> **Work item**
Copy out each line of the data below in which "hasSpare" appears.

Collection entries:
-- Opening Marker --
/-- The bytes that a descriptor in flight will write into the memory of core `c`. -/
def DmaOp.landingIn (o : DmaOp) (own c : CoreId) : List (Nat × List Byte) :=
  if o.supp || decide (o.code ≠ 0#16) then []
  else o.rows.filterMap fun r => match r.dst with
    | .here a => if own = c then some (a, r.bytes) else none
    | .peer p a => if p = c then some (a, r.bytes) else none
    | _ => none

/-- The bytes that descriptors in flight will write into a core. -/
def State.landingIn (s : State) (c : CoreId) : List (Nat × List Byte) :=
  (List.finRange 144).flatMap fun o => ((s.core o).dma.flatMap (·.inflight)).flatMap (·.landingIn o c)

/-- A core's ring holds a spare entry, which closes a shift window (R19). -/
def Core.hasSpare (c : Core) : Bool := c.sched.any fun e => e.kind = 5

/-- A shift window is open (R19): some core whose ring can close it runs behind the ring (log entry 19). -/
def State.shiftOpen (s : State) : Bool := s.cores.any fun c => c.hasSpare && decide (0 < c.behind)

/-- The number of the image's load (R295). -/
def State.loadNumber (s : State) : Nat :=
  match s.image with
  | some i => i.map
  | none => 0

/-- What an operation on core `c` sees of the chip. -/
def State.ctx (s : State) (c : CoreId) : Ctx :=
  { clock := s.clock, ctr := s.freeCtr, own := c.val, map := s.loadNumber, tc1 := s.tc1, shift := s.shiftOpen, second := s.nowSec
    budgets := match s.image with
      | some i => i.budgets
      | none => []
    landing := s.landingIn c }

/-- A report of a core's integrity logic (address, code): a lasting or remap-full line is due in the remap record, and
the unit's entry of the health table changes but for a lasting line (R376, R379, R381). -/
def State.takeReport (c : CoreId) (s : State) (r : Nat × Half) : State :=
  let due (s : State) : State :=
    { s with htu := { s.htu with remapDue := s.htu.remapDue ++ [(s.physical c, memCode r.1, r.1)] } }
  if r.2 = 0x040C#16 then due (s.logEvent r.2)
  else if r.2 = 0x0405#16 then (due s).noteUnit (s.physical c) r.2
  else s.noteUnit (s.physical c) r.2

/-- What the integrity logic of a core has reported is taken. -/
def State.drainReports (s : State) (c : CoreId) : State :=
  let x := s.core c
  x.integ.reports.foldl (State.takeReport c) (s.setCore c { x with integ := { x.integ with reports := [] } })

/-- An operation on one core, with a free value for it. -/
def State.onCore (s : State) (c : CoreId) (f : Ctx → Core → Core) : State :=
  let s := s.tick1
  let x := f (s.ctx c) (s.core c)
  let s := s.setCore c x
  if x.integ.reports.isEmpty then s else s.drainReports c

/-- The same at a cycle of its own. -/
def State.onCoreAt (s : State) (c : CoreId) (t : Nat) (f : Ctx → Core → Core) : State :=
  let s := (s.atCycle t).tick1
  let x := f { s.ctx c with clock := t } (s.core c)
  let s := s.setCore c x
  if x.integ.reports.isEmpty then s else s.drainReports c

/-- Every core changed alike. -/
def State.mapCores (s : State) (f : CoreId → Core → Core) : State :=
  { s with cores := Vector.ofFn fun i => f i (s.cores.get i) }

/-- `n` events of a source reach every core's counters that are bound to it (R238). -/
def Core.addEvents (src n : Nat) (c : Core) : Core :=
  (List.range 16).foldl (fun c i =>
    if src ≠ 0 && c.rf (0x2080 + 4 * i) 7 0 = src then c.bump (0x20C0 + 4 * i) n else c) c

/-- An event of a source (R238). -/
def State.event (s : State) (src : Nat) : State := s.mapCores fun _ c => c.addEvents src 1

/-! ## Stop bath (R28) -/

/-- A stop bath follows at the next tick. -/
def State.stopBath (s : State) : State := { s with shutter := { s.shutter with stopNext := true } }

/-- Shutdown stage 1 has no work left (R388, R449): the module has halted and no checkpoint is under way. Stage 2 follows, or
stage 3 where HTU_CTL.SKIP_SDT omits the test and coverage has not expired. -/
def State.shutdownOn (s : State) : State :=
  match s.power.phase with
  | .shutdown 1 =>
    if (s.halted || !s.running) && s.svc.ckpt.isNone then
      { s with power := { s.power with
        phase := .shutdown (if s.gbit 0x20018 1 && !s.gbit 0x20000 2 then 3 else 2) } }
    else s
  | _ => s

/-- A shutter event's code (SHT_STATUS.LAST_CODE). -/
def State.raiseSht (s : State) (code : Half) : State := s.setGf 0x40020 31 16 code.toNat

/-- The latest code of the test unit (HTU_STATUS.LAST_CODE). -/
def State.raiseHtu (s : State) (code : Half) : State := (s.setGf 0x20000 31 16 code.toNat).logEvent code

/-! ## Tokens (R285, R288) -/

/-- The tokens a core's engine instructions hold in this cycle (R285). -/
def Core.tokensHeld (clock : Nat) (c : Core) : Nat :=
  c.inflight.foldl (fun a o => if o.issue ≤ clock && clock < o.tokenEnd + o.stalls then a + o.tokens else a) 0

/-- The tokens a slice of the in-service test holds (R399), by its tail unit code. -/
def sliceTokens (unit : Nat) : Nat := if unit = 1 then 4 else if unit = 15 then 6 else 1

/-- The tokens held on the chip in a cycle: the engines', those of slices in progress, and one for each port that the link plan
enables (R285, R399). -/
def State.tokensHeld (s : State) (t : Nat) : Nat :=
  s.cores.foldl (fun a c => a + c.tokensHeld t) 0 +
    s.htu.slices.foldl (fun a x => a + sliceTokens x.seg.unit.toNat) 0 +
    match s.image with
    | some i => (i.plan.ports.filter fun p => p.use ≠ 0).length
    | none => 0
-- Closing Marker --
> **Solution to this exercise**
def Core.hasSpare (c : Core) : Bool := c.sched.any fun e => e.kind = 5
def State.shiftOpen (s : State) : Bool := s.cores.any fun c => c.hasSpare && decide (0 < c.behind)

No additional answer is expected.